**Work required:**
Within the records below, filter for lines carrying the word "Setup" and copy them.

Collected data entries
....

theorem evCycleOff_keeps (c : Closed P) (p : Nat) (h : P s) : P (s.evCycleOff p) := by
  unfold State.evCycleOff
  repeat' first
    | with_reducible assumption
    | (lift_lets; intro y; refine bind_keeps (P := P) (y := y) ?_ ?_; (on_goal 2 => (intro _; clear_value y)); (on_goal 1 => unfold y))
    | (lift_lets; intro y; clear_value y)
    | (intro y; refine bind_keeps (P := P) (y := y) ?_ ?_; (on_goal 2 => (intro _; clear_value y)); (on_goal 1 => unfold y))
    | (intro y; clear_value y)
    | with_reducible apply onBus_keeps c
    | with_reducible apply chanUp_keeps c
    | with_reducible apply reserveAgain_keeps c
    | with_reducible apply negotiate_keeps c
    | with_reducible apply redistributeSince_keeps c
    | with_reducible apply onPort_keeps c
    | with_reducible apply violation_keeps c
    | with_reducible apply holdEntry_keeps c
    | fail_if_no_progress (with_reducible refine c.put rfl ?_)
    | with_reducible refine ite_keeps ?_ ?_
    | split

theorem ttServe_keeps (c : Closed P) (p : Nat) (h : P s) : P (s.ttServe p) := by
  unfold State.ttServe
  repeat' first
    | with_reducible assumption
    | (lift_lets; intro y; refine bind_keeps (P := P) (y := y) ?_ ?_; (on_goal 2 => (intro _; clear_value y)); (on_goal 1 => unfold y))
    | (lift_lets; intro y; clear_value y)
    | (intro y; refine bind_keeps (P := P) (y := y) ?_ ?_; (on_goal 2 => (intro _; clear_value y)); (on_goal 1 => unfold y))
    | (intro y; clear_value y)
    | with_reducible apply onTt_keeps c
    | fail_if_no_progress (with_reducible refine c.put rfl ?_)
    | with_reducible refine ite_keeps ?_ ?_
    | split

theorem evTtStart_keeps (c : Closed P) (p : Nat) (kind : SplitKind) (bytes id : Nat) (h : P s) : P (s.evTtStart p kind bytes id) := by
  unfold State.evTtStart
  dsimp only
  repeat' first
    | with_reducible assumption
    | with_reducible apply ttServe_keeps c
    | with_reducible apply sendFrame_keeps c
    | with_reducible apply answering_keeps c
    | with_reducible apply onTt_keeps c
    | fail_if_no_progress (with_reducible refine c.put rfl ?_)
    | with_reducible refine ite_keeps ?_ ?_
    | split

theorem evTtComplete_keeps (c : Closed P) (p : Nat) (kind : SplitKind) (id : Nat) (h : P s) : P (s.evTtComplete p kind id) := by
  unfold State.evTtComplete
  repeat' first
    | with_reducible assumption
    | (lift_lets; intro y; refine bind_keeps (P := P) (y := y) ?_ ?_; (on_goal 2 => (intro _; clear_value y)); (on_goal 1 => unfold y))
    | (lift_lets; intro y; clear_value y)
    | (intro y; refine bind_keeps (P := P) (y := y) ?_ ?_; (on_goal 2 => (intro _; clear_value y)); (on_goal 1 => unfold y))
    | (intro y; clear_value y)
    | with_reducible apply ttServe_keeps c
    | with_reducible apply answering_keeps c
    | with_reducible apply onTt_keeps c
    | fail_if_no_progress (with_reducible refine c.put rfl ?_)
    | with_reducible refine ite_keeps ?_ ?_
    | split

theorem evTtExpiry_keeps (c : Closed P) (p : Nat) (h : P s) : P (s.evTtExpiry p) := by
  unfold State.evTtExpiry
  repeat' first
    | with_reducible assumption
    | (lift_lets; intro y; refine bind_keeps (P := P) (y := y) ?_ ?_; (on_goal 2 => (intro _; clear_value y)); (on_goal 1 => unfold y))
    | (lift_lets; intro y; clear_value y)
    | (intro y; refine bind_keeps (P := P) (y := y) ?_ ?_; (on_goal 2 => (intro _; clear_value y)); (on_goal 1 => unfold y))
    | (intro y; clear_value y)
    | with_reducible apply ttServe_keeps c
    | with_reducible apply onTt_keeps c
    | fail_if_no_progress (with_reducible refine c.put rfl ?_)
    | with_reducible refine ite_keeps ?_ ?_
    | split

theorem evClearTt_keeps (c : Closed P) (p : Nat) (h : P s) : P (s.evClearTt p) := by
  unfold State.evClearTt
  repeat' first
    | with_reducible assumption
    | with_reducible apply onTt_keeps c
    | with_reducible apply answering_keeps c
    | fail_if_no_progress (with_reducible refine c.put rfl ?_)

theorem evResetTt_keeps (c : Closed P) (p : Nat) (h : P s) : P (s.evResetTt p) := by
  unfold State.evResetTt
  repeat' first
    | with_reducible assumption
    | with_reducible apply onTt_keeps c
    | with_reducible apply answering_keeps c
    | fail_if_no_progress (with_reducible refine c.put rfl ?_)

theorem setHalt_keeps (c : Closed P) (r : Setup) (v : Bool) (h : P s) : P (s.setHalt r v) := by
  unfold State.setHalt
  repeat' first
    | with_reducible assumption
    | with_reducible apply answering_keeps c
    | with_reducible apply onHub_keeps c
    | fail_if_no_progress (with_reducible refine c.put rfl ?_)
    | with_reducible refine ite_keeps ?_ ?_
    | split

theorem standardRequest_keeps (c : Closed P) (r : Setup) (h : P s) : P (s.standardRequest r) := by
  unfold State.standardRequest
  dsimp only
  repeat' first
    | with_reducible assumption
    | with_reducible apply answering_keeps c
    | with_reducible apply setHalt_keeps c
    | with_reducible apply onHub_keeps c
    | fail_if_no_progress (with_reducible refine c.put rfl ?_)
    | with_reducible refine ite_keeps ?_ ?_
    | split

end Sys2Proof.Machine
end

....

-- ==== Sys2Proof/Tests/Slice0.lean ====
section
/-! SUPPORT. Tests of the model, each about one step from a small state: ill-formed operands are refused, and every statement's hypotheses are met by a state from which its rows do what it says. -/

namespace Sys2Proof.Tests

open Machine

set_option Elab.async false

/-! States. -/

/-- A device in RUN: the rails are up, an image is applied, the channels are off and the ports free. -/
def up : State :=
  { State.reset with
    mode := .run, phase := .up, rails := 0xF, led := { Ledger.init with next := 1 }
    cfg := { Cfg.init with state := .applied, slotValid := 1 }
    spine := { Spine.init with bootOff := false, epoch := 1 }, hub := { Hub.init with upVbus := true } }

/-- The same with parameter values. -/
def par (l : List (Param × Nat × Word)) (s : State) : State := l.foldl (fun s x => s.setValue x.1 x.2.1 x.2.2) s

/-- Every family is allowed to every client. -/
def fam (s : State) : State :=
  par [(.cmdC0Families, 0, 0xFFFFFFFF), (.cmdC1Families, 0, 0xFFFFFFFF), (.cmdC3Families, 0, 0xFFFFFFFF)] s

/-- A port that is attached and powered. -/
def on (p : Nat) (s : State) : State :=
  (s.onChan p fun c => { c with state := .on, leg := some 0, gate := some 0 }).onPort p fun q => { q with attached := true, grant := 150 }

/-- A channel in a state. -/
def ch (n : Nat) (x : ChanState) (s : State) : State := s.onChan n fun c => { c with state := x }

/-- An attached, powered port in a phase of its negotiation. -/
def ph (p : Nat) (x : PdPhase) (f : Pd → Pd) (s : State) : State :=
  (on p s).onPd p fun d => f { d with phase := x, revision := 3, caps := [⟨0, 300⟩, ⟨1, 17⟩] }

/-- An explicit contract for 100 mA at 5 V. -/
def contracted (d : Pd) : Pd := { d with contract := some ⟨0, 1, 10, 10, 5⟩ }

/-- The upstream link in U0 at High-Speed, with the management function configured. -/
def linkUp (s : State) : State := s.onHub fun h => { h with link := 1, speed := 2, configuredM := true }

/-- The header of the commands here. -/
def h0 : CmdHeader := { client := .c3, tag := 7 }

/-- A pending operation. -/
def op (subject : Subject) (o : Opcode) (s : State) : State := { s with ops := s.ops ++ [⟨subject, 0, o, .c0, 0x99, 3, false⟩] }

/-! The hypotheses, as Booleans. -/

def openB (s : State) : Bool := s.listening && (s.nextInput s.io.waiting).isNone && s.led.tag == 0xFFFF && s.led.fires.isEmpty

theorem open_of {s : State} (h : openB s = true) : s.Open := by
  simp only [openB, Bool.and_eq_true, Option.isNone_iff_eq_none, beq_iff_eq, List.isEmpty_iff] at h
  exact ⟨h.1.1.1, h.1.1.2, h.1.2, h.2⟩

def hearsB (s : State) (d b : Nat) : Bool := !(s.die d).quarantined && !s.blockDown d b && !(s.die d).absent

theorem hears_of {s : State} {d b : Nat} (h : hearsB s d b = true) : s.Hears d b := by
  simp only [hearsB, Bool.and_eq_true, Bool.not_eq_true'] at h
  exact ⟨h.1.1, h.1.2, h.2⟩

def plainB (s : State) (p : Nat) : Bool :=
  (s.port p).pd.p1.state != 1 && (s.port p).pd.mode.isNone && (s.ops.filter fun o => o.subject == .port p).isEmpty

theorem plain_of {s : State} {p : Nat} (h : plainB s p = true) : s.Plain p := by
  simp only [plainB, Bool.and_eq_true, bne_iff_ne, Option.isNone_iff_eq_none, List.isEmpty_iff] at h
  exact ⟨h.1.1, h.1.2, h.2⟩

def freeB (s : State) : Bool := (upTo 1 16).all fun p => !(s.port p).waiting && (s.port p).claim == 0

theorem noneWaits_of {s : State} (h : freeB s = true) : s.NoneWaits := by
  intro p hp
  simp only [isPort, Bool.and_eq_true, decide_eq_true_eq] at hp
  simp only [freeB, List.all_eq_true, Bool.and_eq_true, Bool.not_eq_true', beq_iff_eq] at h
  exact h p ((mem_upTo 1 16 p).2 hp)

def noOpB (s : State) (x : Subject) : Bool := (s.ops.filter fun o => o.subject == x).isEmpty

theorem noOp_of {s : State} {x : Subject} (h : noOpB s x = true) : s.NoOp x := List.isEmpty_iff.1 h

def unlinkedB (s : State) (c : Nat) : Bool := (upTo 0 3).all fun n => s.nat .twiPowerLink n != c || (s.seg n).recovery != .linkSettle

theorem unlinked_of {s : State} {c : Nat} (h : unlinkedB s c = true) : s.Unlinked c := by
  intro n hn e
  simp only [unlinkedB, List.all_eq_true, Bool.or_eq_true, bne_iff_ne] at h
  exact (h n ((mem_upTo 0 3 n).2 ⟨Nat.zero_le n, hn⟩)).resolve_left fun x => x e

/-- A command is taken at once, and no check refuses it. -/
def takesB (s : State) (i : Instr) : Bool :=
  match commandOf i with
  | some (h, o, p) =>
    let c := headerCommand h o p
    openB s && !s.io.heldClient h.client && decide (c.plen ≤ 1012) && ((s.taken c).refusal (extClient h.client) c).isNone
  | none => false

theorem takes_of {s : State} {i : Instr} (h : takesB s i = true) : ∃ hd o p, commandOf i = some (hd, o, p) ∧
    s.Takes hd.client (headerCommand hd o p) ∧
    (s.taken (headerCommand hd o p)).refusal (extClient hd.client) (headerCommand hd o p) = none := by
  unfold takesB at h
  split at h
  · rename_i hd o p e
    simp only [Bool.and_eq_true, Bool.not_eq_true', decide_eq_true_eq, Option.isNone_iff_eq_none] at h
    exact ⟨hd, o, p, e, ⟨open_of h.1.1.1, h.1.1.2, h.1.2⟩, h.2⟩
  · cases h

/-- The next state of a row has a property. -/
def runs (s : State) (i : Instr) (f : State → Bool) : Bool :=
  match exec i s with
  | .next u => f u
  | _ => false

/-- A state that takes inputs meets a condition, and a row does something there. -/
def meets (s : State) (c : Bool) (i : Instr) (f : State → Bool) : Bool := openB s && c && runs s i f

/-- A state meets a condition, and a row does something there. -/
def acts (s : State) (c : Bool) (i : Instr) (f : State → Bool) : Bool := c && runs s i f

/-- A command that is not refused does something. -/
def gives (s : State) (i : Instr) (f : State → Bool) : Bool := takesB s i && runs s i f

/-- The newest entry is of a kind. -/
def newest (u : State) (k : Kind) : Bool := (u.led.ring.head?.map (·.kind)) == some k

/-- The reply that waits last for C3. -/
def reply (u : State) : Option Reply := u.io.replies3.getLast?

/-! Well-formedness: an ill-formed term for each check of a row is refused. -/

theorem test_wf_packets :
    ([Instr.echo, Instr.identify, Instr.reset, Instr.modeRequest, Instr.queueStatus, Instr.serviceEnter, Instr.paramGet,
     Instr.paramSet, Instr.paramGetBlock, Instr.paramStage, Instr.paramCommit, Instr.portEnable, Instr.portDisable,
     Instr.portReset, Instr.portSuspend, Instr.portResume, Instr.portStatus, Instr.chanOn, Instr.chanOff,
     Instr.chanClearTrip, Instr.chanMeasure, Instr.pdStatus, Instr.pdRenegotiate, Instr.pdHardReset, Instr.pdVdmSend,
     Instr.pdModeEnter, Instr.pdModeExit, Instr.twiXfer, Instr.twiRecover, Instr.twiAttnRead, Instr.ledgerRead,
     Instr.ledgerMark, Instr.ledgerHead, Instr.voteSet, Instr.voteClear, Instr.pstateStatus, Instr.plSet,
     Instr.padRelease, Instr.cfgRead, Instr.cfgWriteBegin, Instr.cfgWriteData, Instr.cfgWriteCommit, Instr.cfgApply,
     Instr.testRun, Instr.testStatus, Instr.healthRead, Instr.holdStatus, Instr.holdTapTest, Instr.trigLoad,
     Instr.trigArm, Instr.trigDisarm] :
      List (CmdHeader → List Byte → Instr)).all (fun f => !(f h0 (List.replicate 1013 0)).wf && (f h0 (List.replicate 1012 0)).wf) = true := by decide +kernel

....

**Task answer:**
theorem setHalt_keeps (c : Closed P) (r : Setup) (v : Bool) (h : P s) : P (s.setHalt r v) := by
theorem standardRequest_keeps (c : Closed P) (r : Setup) (h : P s) : P (s.standardRequest r) := by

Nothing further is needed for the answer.